▶ WHAT IS REQUIRED: Give again, unaltered, the lines of the listing below that run from the line having "(memWrite addr v s).trace" through the line having "case readBack =>".

▶ THE DATA:
....

theorem witness_DecimalAddIsBcdAddition : ValidBCD (aluState true 0x99#8 0x90#8).aluIn.accumulator.toNat ∧
    ValidBCD (aluState true 0x99#8 0x90#8).aluIn.operand.toNat := by unfold ValidBCD; decide
theorem witness_DecimalSubtractIsBcdSubtraction : ValidBCD (aluState false 0x00#8 0x99#8).aluIn.accumulator.toNat ∧
    ValidBCD (aluState false 0x00#8 0x99#8).aluIn.operand.toNat := by unfold ValidBCD; decide
theorem witness_AluIsPureAndTotal : (aluState true 0xFF#8 0x01#8).aluIn.accumulator = { stateS6 with aluIn := ⟨true, 0xFF#8, 0x01#8, true⟩ }.aluIn.accumulator ∧
    (aluState true 0xFF#8 0x01#8).aluIn.initialCarry = { stateS6 with aluIn := ⟨true, 0xFF#8, 0x01#8, true⟩ }.aluIn.initialCarry ∧
    (aluState true 0xFF#8 0x01#8).aluIn.operand = { stateS6 with aluIn := ⟨true, 0xFF#8, 0x01#8, true⟩ }.aluIn.operand ∧
    Instr.aluSubDecCmos ∈ aluInstrs := by decide
theorem witness_WhereNegativeAndZeroDescribeTheResult :
    Instr.aluAddDecCmos ∈ [Instr.aluAddBinNmos, .aluAddBinCmos, .aluSubBinNmos, .aluSubBinCmos, .aluAddDecCmos] ∧
    Instr.aluSubDecNmos ∈ [Instr.aluAddDecNmos, .aluSubDecNmos] := by decide
theorem witness_BindingOfAdcAndSbc :
    ({ State.reset with D := true, program := [.bound .subtract 0xFF#8] } : State).program = .bound .subtract 0xFF#8 :: [] := rfl

theorem witness_ShaZpYResult : stateS4.variant = .nmos6502 ∧ stateS4.mem.read stateS4.PC.toNat = some 0x93#8 ∧
    stateS4.mem.read (stateS4.PC + 1#16).toNat = some 0xFF#8 ∧ stateS4.mem.read (0xFF#8).toNat = some 0x34#8 ∧
    stateS4.mem.read (((0xFF#8).toNat + 1) % 256) = some 0x56#8 ∧
    stateS4.mem.read (((0x34#8).toNat + stateS4.Y.toNat) % 256 + 256 * (0x56#8).toNat) = some 0xAA#8 := by decide
theorem witness_ShaAbsYResult : stateS7.variant = .nmos6502 ∧ stateS7.mem.read stateS7.PC.toNat = some 0x9F#8 ∧
    stateS7.mem.read (stateS7.PC + 1#16).toNat = some 0xFF#8 ∧ stateS7.mem.read (stateS7.PC + 2#16).toNat = some 0xFF#8 ∧
    stateS7.mem.read (((0xFF#8).toNat + stateS7.Y.toNat) % 256 + 256 * (0xFF#8).toNat) = some 0x11#8 := by decide
theorem witness_TasAbsYResult : stateS9.variant = .nmos6502 ∧ stateS9.mem.read stateS9.PC.toNat = some 0x9B#8 ∧
    stateS9.mem.read (stateS9.PC + 1#16).toNat = some 0x10#8 ∧ stateS9.mem.read (stateS9.PC + 2#16).toNat = some 0x20#8 ∧
    stateS9.mem.read (((0x10#8).toNat + stateS9.Y.toNat) % 256 + 256 * (0x20#8).toNat) = some 0x99#8 := by decide
theorem witness_ShyAbsXResult : stateS11.variant = .nmos6502 ∧ stateS11.mem.read stateS11.PC.toNat = some 0x9C#8 ∧
    stateS11.mem.read (stateS11.PC + 1#16).toNat = some 0xFE#8 ∧ stateS11.mem.read (stateS11.PC + 2#16).toNat = some 0x44#8 ∧
    stateS11.mem.read (((0xFE#8).toNat + stateS11.X.toNat) % 256 + 256 * (0x44#8).toNat) = some 0x01#8 := by decide
theorem witness_ShxAbsYResult : stateS14.variant = .nmos6502 ∧ stateS14.mem.read stateS14.PC.toNat = some 0x9E#8 ∧
    stateS14.mem.read (stateS14.PC + 1#16).toNat = some 0x10#8 ∧ stateS14.mem.read (stateS14.PC + 2#16).toNat = some 0x02#8 ∧
    stateS14.mem.read (((0x10#8).toNat + stateS14.Y.toNat) % 256 + 256 * (0x02#8).toNat) = some 0xAB#8 := by decide

theorem witness_SharedAlgorithmOfTheStores : stateS9.variant = .nmos6502 ∧
    (∃ fetched, fetchBase .abs (stateS9.setTrace []) = .ok (⟨0x10#8, 0x20#8⟩, fetched)) ∧
    stateS9.mem.read (((0x10#8).toNat + stateS9.Y.toNat) % 256 + 256 * (0x20#8).toNat) = some 0x99#8 :=
  ⟨rfl, ⟨_, rfl⟩, rfl⟩
theorem witness_StoreUnitFrame : (Instr.tasAbsY, Format.abs, IndexReg.y, ValueSource.sFromAX) ∈ storeTable ∧
    (Instr.shaZpY, Format.zpy, IndexReg.y, ValueSource.aAndX) ∈ storeTable ∧
    (∃ t, exec .tasAbsY stateS9 = .next t) ∧ ∃ t, exec .shaZpY stateS4 = .next t := ⟨by decide, by decide, ⟨_, rfl⟩, ⟨_, rfl⟩⟩
theorem witness_TraceIsReadsOfTheSnapshotThenOneWrite : Instr.shxAbsY ∈ storeInstrs ∧ ∃ t, exec .shxAbsY stateS16 = .next t :=
  ⟨by decide, _, rfl⟩

/-- SHA abs,y on base 12FF. -/
def stateAbsEdge (y : Byte) (dummy : Nat) : State := storeState 0x0200#16 0xFF#8 0xFF#8 y
  [(0x0200, 0x9F#8), (0x0201, 0xFF#8), (0x0202, 0x12#8), (dummy, 0x00#8)]

/-- SHA (zp),y on base 12F0, from the pointer at 40. -/
def stateZpyEdge (y : Byte) (dummy : Nat) : State := storeState 0x0200#16 0xFF#8 0xFF#8 y
  [(0x0040, 0xF0#8), (0x0041, 0x12#8), (0x0200, 0x93#8), (0x0201, 0x40#8), (dummy, 0x00#8)]

/-- Absolute indexed: both clauses at their boundary, the low sums 255 and 256. -/
theorem witness_WhereTheWriteLands : (Instr.shaAbsY, Format.abs, IndexReg.y, ValueSource.aAndX) ∈ storeTable ∧
    (∃ t, exec .shaAbsY (stateAbsEdge 0x00#8 0x12FF) = .next t) ∧ (∃ t, exec .shaAbsY (stateAbsEdge 0x01#8 0x1200) = .next t) ∧
    (∀ y dummy, (stateAbsEdge y dummy).mem.read ((stateAbsEdge y dummy).PC + 1#16).toNat = some 0xFF#8 ∧
      (stateAbsEdge y dummy).mem.read ((stateAbsEdge y dummy).PC + 2#16).toNat = some 0x12#8) ∧
    (0xFF#8).toNat + (indexValue .y (stateAbsEdge 0x00#8 0x12FF)).toNat = 255 ∧
    (0xFF#8).toNat + (indexValue .y (stateAbsEdge 0x01#8 0x1200)).toNat = 256 :=
  ⟨by decide, ⟨_, rfl⟩, ⟨_, rfl⟩, fun _ _ => ⟨rfl, rfl⟩, rfl, rfl⟩

/-- `(zp),y`: the same boundary. -/
theorem witness_WhereTheWriteLands_zpy : (Instr.shaZpY, Format.zpy, IndexReg.y, ValueSource.aAndX) ∈ storeTable ∧
    (∃ t, exec .shaZpY (stateZpyEdge 0x0F#8 0x12FF) = .next t) ∧ (∃ t, exec .shaZpY (stateZpyEdge 0x10#8 0x1200) = .next t) ∧
    (∀ y dummy, (stateZpyEdge y dummy).mem.read ((stateZpyEdge y dummy).PC + 1#16).toNat = some 0x40#8 ∧
      (stateZpyEdge y dummy).mem.read (0x40#8).toNat = some 0xF0#8 ∧
      (stateZpyEdge y dummy).mem.read (((0x40#8).toNat + 1) % 256) = some 0x12#8) ∧
    (0xF0#8).toNat + (indexValue .y (stateZpyEdge 0x0F#8 0x12FF)).toNat = 255 ∧
    (0xF0#8).toNat + (indexValue .y (stateZpyEdge 0x10#8 0x1200)).toNat = 256 :=
  ⟨by decide, ⟨_, rfl⟩, ⟨_, rfl⟩, fun _ _ => ⟨rfl, rfl, rfl⟩, rfl, rfl⟩

theorem witness_DummyByteReachesOnlyTheTrace : ∃ t, exec .shaAbsY stateS6 = .next t ∧
    t.trace = [⟨0x0200#16, 0x9F#8, .read⟩, ⟨0x0201#16, 0xC0#8, .read⟩, ⟨0x0202#16, 0x30#8, .read⟩] ++
      [⟨0x3040#16, 0xEE#8, .read⟩, ⟨0x2040#16, 0x20#8, .write⟩] ∧
    ∀ c ∈ ([⟨0x0200#16, 0x9F#8, .read⟩, ⟨0x0201#16, 0xC0#8, .read⟩, ⟨0x0202#16, 0x30#8, .read⟩] : List BusCycle),
      c.address ≠ 0x3040#16 := ⟨_, rfl, rfl, by decide⟩
/-- The Write lands on the address of the dummy Read. -/
theorem witness_DummyByteReachesOnlyTheTrace_same_address : ∃ t, exec .shyAbsX stateS10 = .next t ∧
    t.trace = [⟨0x0200#16, 0x9C#8, .read⟩, ⟨0x0201#16, 0x00#8, .read⟩, ⟨0x0202#16, 0x44#8, .read⟩] ++
      [⟨0x4405#16, 0x01#8, .read⟩, ⟨0x4405#16, 0x45#8, .write⟩] ∧
    ∀ c ∈ ([⟨0x0200#16, 0x9C#8, .read⟩, ⟨0x0201#16, 0x00#8, .read⟩, ⟨0x0202#16, 0x44#8, .read⟩] : List BusCycle),
      c.address ≠ 0x4405#16 := ⟨_, rfl, rfl, by decide⟩
theorem witness_ShyAndShxIgnoreA : (∃ t, exec .shyAbsX stateS11 = .next t) ∧ ∃ t, exec .shxAbsY stateS14 = .next t :=
  ⟨⟨_, rfl⟩, ⟨_, rfl⟩⟩
theorem witness_StoreUnitReadsNoFlag : Instr.tasAbsY ∈ storeInstrs ∧ ∃ t, exec .tasAbsY stateS9 = .next t :=
  ⟨by decide, _, rfl⟩

/-- The boundary codes 100 and 101, and an opcode byte of the block at PC. -/
theorem witness_StoreUnitRefusedOnCmos : Instr.shyAbsX ∈ storeInstrs ∧
    ({ stateS10 with variant := .cmos65c02 } : State).variant = .cmos65c02 ∧
    stateS10.mem.read stateS10.PC.toNat = some 0x9C#8 ∧
    [Invocation.execute 0b100#3, .execute 0b101#3, .dispatch].map
      (fun inv => refusal (step { stateS10 with variant := .cmos65c02, program := [inv] })) =
      [some .storeUnitOnCMOS, some .storeUnitOnCMOS, some .storeUnitOnCMOS] := by decide

/-- A total memory: every address mapped, to 0. -/
@[irreducible] def totalMemory : Nat → Memory → Memory
  | 0, m => m
  | n + 1, m => totalMemory n ((n, 0#8) :: m)

theorem totalMemory_read (n : Nat) (m : Memory) (a : Nat) (h : a < n ∨ ∃ b, m.read a = some b) :
    ∃ b, (totalMemory n m).read a = some b := by
  induction n generalizing m with
  | zero =>
    rw [totalMemory]
    rcases h with h | h
    · omega
    · exact h
  | succ n ih =>
    rw [totalMemory]
    refine ih _ ?_
    by_cases ha : a = n
    · exact .inr ⟨0#8, by simp [Memory.read, ha]⟩
    · rcases h with h | ⟨b, hb⟩
      · exact .inl (by omega)
      · exact .inr ⟨b, by simp [Memory.read, ha, hb]⟩

theorem totalMemory_total (s : State) : TotalMem { s with mem := totalMemory 65536 [] } :=
  fun a => totalMemory_read 65536 [] a.toNat (.inl a.isLt)

theorem witness_StoreUnitRunsUnlessUnmapped : Instr.shaZpY ∈ storeInstrs ∧ State.reset.variant = .nmos6502 ∧
    State.reset.mem.read State.reset.PC.toNat = none ∧ ∃ s : State, s.variant = .nmos6502 ∧ TotalMem s :=
  ⟨by decide, rfl, rfl, _, rfl, totalMemory_total State.reset⟩
theorem witness_MemoryPrimitives : stateS6.mem.read (0x0000#16).toNat = none ∧ stateS6.mem.read (0x3040#16).toNat = some 0xEE#8 := by
  decide
theorem witness_CanonicalMemoriesAreDeterminedByTheirReads : stateS6.mem.wf = true ∧
    Memory.wf [(0, 0#8), (65535, 0#8)] = true ∧ Memory.wf [(65536, 0#8)] = false ∧ Memory.wf [(1, 0#8), (1, 1#8)] = false := by decide
theorem witness_StepKeepsTheInvariant : ({ stateS9 with program := [.dispatch] } : State).Inv ∧
    ∃ t, step { stateS9 with program := [.dispatch] } = .next t := ⟨⟨by decide, .inl rfl⟩, _, rfl⟩
theorem witness_WhoMayChangeWhat : (∃ t, step { stateS9 with program := [.execute 0b010#3] } = .next t) ∧
    ∃ t, step { State.reset with program := [.bound .add 0x01#8] } = .next t := ⟨⟨_, rfl⟩, ⟨_, rfl⟩⟩
theorem witness_EveryStatedProgramRunsToItsEnd : ∃ s : State, s.variant = .nmos6502 ∧ TotalMem s ∧
    s.program = [.execute 0b000#3, .bound .subtract 0xFF#8, .compute .cmos65c02 .subtract ⟨false, 0#8, 0#8, true⟩, .execute 0b100#3] ∧
    ∀ inv ∈ s.program, statedInvocation inv = true :=
  ⟨{ { State.reset with program := [.execute 0b000#3, .bound .subtract 0xFF#8,
        .compute .cmos65c02 .subtract ⟨false, 0#8, 0#8, true⟩, .execute 0b100#3] } with mem := totalMemory 65536 [] },
    rfl, totalMemory_total _, rfl, by decide⟩

theorem witness_StoreIsSeenByTheNextFetch : ∃ t, exec .shxAbsY statePatch = .next t ∧
    t.trace = [⟨0x9200#16, 0x9E#8, .read⟩, ⟨0x9201#16, 0x03#8, .read⟩, ⟨0x9202#16, 0x92#8, .read⟩,
      ⟨0x9203#16, 0x00#8, .read⟩] ++ [⟨t.PC, 0x93#8, .write⟩] ∧
    decodeOpcode 0x93#8 = .ok .shaZpY ∧ t.program = .dispatch :: [] := ⟨_, rfl, rfl, rfl, rfl⟩

end Sys2Proof.Tests
end

section
/-! The memory primitives of R13 (obligation O37). -/

namespace Sys2Proof.Machine

/-- Of two writes to one address the later one counts, in any list. -/
@[simp] theorem Memory.write_write_same (m : Memory) (a : Nat) (v w : Byte) :
    (m.write a v).write a w = m.write a w := by
  induction m with
  | nil => simp [Memory.write]
  | cons c rest ih =>
    obtain ⟨b, x⟩ := c
    rcases lt_trichotomy a b with hlt | rfl | hgt
    · simp [Memory.write, hlt]
    · simp [Memory.write]
    · have hnlt : ¬ a < b := by omega
      have hne : a ≠ b := by omega
      simp [Memory.write, hnlt, hne, ih]

@[simp] theorem memWrite_mem (addr : Addr) (v : Byte) (s : State) :
    (memWrite addr v s).mem = s.mem.write addr.toNat v := rfl

@[simp] theorem memWrite_trace (addr : Addr) (v : Byte) (s : State) :
    (memWrite addr v s).trace = s.trace ++ [⟨addr, v, .write⟩] := rfl

/-- Settles O37: the laws of reading after writing, on the memory and on the bus. -/
theorem memoryPrimitives : Obligations.MemoryPrimitives := by
  intro s addr v
  refine ⟨memWrite_trace addr v s, ?readBack, ?otherAddresses, ?writeAgain, ?unmapped, ?mapped⟩
  case readBack => exact memRead_ok.2 ⟨by simp, rfl⟩
  case otherAddresses => exact fun a ha => Memory.read_write_other s.mem v ha
  case writeAgain => simp
  case unmapped => exact fun hnone => memRead_error.2 ⟨hnone, rfl⟩
  case mapped => exact fun b hb => memRead_ok.2 ⟨hb, rfl⟩

end Sys2Proof.Machine
end

section
/-! What an invocation may change (obligation O41). -/

namespace Sys2Proof.Machine

/-- A store instruction that answers next has changed at most PC, S, memory and the trace (R136). -/
theorem exec_store_frame {i : Instr} {s t : State} (hi : storeForm i ≠ none) (h : exec i s = .next t) :
    ∃ pc v m l, t = (((s.setPC pc).setS v).setMem m).setTrace l := by
  obtain ⟨⟨format, index, source⟩, hform⟩ := Option.ne_none_iff_exists'.1 hi
  rw [exec_store hform] at h
  obtain ⟨base, fetched, reads, dummy, -, -, -, -, -, ht⟩ := storeUnit_effect (storeForm_format hform).1 h
  exact ⟨_, _, _, _, ht⟩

....

▶ SOLUTION FOR THIS EXERCISE:
    (memWrite addr v s).trace = s.trace ++ [⟨addr, v, .write⟩] := rfl

/-- Settles O37: the laws of reading after writing, on the memory and on the bus. -/
theorem memoryPrimitives : Obligations.MemoryPrimitives := by
  intro s addr v
  refine ⟨memWrite_trace addr v s, ?readBack, ?otherAddresses, ?writeAgain, ?unmapped, ?mapped⟩
  case readBack => exact memRead_ok.2 ⟨by simp, rfl⟩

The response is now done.